Each line of the data that includes "maskgSh" must be copied.

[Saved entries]
%%

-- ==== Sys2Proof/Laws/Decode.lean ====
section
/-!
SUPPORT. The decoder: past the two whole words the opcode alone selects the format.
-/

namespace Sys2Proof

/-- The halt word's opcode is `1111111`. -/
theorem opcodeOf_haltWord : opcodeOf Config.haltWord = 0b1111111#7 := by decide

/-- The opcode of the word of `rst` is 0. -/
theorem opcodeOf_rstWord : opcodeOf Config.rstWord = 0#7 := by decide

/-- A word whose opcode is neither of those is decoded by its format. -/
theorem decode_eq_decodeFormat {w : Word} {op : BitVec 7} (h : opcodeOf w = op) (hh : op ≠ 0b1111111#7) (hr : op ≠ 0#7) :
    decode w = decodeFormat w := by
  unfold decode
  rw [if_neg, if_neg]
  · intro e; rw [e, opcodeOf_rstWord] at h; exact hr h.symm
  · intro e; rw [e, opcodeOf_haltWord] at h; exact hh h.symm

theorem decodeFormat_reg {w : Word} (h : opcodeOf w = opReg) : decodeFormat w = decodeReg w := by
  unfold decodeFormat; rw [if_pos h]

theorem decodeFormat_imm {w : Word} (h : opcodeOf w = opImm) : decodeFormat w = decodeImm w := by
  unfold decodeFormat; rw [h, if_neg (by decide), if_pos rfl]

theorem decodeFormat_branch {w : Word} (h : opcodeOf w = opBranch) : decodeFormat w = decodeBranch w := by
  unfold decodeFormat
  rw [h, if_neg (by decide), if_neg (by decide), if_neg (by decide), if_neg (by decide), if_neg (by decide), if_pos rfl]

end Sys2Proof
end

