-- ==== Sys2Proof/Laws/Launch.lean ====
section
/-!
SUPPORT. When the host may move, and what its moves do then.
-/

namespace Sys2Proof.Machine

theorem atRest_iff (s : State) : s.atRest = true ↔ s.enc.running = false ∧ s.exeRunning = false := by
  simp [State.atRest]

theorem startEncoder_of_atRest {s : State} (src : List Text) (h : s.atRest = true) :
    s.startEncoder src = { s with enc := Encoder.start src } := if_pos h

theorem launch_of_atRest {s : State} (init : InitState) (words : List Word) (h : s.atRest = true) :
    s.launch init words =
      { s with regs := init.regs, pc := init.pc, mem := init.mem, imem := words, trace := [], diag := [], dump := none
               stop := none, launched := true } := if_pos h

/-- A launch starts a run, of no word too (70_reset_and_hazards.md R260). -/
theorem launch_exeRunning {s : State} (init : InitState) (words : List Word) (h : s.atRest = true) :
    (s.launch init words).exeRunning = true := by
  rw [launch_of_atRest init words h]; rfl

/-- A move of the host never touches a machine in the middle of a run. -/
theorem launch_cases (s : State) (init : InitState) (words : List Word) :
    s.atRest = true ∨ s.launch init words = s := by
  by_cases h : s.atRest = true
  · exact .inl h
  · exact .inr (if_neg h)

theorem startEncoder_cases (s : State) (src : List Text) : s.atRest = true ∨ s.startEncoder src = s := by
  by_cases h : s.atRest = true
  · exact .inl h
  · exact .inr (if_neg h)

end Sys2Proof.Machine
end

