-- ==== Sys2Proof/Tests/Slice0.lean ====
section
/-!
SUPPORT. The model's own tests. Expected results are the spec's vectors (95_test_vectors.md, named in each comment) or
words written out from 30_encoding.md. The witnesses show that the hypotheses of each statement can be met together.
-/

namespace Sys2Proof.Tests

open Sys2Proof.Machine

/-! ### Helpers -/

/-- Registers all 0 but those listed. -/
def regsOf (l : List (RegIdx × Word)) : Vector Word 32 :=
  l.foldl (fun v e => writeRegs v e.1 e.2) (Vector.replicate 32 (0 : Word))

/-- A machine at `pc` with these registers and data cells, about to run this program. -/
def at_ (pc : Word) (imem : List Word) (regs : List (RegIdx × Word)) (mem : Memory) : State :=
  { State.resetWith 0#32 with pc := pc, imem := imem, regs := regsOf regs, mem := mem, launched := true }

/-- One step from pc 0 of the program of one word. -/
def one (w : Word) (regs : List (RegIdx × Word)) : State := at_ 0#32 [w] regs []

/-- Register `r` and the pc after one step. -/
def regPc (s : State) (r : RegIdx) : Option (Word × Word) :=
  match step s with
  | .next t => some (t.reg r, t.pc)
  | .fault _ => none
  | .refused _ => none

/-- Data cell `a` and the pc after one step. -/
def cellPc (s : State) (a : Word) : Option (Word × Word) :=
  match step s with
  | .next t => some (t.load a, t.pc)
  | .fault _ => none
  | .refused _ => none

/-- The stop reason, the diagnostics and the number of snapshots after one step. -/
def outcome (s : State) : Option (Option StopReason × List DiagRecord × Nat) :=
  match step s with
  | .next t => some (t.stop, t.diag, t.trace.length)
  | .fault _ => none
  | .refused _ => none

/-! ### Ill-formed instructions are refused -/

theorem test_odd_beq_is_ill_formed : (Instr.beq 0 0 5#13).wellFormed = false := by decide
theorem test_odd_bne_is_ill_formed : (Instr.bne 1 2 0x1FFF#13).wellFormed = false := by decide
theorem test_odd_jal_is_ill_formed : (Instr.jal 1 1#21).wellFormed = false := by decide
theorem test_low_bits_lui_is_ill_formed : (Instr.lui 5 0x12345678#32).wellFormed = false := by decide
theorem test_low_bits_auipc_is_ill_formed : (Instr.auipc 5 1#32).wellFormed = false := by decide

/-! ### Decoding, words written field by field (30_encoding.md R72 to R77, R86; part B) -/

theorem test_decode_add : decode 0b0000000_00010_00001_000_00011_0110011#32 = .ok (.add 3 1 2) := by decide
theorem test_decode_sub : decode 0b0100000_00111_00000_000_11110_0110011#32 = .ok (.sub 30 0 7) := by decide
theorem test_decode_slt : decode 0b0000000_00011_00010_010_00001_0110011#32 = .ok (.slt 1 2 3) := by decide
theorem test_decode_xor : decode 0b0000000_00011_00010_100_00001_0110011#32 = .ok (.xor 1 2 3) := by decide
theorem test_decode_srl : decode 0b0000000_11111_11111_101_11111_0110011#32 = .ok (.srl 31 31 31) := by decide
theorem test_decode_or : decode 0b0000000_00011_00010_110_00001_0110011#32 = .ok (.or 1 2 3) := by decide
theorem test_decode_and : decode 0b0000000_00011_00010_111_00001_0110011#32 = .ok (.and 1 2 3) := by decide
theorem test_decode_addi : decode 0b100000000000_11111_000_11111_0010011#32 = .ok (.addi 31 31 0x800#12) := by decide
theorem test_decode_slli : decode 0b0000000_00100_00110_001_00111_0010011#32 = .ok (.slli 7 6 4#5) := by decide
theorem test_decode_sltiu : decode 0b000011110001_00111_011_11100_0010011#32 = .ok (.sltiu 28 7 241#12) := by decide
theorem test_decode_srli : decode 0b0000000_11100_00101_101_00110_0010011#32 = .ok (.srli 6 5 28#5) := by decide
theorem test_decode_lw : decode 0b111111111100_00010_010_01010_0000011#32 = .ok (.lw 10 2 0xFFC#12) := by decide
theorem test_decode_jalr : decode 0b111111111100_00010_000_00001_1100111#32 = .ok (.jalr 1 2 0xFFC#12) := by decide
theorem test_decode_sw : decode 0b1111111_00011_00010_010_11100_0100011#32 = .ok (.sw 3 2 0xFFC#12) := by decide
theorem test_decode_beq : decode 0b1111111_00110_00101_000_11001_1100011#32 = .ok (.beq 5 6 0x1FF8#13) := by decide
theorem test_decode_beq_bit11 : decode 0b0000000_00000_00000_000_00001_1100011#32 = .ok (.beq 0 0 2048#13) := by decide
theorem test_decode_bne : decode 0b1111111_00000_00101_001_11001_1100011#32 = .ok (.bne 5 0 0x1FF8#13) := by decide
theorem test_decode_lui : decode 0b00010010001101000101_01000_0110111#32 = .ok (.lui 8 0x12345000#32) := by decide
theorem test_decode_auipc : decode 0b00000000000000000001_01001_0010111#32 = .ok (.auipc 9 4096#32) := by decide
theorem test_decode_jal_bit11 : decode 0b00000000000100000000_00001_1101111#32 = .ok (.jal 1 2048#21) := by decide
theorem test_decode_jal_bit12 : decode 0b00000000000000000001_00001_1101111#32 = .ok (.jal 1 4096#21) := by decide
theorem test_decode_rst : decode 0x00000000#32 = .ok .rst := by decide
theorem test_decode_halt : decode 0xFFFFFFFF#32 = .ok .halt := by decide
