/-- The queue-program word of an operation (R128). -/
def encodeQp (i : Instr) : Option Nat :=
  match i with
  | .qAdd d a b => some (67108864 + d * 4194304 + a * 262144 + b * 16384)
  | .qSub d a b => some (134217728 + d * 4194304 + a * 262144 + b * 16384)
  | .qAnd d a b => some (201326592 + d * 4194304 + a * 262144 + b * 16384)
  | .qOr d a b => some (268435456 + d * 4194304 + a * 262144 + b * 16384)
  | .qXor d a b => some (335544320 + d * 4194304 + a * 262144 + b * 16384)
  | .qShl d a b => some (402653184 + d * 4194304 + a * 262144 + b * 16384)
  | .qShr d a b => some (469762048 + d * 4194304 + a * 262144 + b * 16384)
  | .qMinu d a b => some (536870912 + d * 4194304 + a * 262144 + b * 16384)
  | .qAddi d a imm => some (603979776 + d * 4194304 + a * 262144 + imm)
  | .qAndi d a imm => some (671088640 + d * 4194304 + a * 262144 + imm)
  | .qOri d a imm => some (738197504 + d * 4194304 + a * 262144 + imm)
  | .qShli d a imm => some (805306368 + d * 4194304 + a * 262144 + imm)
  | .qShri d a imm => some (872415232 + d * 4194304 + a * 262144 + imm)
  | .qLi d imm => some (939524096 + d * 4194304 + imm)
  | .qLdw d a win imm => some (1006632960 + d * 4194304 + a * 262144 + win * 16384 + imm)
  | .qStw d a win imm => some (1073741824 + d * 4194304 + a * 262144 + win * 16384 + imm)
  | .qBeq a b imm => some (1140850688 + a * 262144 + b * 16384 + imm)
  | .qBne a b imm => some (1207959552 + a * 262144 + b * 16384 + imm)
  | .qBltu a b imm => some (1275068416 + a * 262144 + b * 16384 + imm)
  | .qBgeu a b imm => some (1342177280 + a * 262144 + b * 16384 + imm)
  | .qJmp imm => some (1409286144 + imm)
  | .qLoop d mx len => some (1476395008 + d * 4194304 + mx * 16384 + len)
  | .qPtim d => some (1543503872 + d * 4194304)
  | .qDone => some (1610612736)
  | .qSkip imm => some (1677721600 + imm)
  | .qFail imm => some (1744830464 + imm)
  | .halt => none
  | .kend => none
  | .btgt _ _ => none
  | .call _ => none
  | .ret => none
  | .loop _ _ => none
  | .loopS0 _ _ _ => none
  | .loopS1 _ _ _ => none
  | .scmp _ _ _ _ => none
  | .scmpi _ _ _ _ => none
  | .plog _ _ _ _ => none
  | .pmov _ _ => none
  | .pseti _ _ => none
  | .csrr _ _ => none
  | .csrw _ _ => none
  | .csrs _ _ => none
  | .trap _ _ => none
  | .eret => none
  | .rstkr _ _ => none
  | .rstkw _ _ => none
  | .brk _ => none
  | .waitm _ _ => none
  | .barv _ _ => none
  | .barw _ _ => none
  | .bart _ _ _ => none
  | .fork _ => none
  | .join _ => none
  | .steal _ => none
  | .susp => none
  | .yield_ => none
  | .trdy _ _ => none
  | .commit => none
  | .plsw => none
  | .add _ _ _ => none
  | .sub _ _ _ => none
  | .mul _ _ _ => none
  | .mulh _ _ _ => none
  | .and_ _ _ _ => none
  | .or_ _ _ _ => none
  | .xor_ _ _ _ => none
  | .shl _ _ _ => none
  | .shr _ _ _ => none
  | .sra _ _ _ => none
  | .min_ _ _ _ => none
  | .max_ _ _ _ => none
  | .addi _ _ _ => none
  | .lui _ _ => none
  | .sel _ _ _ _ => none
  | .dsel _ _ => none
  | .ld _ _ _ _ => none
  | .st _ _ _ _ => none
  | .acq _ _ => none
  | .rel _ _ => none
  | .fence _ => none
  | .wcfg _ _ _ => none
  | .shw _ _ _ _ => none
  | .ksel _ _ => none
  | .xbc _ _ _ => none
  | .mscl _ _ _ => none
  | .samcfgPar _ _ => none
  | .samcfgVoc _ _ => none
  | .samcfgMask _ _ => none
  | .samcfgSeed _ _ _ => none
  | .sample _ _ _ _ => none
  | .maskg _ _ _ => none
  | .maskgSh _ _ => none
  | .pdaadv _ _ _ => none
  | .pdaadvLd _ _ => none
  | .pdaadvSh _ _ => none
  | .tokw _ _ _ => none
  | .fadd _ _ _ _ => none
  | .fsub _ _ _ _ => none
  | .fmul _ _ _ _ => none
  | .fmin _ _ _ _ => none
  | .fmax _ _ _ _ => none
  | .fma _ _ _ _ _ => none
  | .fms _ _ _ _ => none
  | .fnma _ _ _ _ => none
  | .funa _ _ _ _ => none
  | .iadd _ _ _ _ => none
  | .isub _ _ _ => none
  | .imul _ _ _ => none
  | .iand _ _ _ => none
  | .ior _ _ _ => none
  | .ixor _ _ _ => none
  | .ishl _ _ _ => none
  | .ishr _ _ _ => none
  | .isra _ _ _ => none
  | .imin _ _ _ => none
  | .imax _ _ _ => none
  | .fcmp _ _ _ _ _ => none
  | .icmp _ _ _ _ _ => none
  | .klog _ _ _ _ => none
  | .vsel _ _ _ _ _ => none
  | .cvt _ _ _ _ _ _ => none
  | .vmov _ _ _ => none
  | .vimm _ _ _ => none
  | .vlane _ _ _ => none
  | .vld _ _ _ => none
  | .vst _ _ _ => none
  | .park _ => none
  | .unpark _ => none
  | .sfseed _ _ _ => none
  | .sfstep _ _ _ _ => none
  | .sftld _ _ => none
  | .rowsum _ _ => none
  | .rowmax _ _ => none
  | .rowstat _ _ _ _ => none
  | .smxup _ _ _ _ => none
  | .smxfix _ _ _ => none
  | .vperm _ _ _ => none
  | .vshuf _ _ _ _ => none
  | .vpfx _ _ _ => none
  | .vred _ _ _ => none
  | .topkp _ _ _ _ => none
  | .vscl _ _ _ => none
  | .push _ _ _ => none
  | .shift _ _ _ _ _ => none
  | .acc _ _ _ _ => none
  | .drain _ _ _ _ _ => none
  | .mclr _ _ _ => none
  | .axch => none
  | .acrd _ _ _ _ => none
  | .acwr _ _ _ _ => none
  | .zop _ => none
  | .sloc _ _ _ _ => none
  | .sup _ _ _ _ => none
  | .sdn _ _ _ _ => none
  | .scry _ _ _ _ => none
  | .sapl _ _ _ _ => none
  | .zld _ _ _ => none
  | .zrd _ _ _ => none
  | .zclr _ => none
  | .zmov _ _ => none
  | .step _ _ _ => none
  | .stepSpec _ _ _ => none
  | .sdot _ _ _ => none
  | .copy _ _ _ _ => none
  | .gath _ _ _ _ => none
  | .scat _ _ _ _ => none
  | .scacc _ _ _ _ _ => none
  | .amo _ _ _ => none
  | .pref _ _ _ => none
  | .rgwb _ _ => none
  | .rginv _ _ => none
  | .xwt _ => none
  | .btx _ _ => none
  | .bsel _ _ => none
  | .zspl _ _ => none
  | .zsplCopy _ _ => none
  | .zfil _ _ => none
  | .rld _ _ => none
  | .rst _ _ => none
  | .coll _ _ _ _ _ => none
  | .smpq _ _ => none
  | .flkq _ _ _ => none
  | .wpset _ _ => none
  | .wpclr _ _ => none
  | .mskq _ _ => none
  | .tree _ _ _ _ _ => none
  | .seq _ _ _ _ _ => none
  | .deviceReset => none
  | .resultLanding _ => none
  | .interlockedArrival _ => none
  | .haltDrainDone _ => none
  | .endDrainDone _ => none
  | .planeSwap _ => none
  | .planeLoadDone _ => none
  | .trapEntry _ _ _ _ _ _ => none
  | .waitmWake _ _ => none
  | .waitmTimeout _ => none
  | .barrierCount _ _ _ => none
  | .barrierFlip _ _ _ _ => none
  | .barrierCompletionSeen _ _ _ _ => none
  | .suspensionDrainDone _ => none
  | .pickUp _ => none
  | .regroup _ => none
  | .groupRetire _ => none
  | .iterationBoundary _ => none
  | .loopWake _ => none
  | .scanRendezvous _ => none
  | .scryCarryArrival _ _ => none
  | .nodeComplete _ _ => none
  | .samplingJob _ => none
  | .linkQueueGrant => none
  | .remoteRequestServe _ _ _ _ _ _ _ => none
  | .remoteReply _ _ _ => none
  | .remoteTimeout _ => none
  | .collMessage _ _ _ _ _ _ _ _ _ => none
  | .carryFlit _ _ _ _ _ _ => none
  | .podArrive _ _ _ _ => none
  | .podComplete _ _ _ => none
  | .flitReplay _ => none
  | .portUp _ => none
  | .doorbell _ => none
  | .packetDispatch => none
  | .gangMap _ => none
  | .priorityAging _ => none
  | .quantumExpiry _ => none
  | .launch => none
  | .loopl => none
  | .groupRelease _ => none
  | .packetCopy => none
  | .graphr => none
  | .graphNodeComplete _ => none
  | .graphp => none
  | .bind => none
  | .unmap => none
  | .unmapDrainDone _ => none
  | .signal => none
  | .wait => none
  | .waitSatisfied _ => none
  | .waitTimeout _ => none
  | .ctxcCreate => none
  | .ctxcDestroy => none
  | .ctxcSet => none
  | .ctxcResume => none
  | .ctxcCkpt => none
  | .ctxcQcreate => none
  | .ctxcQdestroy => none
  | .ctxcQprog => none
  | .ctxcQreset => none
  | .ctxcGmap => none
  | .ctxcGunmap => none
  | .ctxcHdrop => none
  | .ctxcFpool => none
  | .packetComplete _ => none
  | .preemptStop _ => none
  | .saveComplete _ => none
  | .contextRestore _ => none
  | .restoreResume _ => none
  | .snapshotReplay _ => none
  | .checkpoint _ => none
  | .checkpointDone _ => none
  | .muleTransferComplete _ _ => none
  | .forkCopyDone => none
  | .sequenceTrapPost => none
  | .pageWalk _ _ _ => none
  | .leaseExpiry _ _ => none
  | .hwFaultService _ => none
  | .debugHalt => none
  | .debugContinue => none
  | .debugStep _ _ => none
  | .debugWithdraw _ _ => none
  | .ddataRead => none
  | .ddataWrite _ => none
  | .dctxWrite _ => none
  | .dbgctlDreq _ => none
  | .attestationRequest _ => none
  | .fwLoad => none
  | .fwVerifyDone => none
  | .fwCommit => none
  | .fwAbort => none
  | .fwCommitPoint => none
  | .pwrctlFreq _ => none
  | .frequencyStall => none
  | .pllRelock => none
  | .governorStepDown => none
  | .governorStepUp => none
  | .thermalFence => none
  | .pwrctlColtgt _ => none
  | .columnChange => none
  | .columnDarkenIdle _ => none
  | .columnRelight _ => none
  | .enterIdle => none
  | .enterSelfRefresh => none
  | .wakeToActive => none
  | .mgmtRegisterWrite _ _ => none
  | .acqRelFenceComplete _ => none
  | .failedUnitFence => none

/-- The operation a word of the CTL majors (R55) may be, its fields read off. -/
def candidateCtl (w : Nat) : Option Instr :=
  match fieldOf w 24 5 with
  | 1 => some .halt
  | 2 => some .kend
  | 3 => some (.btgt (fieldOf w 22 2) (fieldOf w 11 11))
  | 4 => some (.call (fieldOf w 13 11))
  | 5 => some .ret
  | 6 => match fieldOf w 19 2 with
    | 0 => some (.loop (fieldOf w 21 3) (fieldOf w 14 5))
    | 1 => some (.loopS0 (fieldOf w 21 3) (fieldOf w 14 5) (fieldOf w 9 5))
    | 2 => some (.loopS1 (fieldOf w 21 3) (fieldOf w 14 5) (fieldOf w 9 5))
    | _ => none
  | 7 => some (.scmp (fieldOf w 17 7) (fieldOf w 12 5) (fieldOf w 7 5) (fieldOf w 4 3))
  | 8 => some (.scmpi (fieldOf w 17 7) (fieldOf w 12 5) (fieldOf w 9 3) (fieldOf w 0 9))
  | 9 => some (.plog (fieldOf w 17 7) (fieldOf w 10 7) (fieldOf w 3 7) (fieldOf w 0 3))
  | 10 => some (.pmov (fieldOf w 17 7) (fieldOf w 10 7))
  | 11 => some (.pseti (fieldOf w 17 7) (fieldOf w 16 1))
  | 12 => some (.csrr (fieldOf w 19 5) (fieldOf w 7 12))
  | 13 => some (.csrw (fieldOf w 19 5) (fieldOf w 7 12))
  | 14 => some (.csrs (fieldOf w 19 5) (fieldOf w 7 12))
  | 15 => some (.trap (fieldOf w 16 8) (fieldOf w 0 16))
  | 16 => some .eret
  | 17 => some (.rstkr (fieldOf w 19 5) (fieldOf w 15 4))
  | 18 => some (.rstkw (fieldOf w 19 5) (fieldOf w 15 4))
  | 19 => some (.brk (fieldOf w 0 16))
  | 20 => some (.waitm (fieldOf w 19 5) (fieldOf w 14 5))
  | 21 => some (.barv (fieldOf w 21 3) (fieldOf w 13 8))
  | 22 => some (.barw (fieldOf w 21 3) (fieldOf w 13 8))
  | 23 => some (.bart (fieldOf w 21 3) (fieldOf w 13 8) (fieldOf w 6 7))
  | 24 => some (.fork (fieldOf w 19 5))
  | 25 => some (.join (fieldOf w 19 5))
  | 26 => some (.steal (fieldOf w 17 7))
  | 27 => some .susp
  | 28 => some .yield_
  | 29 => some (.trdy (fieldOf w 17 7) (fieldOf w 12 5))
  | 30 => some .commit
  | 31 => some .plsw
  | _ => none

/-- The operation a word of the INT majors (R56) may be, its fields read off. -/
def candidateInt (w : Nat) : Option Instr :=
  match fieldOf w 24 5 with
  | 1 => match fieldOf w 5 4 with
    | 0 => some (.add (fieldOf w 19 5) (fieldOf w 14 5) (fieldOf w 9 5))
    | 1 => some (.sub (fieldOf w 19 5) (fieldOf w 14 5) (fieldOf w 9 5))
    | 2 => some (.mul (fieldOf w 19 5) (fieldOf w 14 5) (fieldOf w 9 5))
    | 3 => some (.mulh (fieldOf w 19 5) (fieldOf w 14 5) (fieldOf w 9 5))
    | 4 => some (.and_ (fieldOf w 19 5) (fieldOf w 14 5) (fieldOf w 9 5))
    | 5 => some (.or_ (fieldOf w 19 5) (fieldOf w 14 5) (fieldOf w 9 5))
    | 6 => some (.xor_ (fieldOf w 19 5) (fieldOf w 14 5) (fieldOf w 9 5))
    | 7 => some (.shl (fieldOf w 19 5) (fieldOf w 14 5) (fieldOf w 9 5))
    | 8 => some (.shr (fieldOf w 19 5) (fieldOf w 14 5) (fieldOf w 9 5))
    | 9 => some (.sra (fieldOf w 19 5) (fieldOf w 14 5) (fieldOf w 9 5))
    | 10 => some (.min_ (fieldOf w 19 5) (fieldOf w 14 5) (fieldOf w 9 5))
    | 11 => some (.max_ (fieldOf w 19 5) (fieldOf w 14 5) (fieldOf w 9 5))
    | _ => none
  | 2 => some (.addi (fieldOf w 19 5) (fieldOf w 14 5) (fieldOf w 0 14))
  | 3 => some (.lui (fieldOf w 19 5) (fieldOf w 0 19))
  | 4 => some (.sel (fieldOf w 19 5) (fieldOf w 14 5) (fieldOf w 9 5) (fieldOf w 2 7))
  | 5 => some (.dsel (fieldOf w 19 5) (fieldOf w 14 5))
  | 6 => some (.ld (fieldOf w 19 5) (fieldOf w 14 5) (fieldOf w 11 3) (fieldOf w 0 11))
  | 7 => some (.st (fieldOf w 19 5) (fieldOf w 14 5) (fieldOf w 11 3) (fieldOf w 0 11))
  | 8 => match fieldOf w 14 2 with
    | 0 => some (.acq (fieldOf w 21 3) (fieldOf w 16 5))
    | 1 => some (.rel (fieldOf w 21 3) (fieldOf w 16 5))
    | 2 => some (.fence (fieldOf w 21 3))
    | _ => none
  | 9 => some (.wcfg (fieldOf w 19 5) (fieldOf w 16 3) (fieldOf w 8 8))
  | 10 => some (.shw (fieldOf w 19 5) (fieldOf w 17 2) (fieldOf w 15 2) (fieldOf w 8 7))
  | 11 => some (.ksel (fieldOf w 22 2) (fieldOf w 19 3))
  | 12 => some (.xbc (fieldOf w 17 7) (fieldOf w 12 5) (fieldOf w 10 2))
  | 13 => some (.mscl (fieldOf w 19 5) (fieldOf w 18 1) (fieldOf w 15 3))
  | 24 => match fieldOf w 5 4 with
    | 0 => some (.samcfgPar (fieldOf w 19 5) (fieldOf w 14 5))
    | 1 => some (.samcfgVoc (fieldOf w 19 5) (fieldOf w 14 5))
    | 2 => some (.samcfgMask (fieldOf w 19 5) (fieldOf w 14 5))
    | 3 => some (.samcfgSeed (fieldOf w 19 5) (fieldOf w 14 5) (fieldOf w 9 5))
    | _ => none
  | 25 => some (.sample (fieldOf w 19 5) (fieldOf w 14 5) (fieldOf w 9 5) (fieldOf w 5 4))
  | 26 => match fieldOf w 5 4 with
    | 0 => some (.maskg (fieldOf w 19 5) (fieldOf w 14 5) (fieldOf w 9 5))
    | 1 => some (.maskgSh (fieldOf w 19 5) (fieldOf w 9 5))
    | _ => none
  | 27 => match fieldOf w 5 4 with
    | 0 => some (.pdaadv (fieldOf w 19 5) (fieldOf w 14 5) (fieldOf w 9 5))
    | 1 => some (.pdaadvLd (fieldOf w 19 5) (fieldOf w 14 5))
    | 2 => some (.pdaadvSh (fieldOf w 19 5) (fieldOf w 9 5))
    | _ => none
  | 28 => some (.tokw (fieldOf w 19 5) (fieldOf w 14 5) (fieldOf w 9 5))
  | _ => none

%%

Answer space:
  | .maskgSh _ _ => none
    | 1 => some (.maskgSh (fieldOf w 19 5) (fieldOf w 9 5))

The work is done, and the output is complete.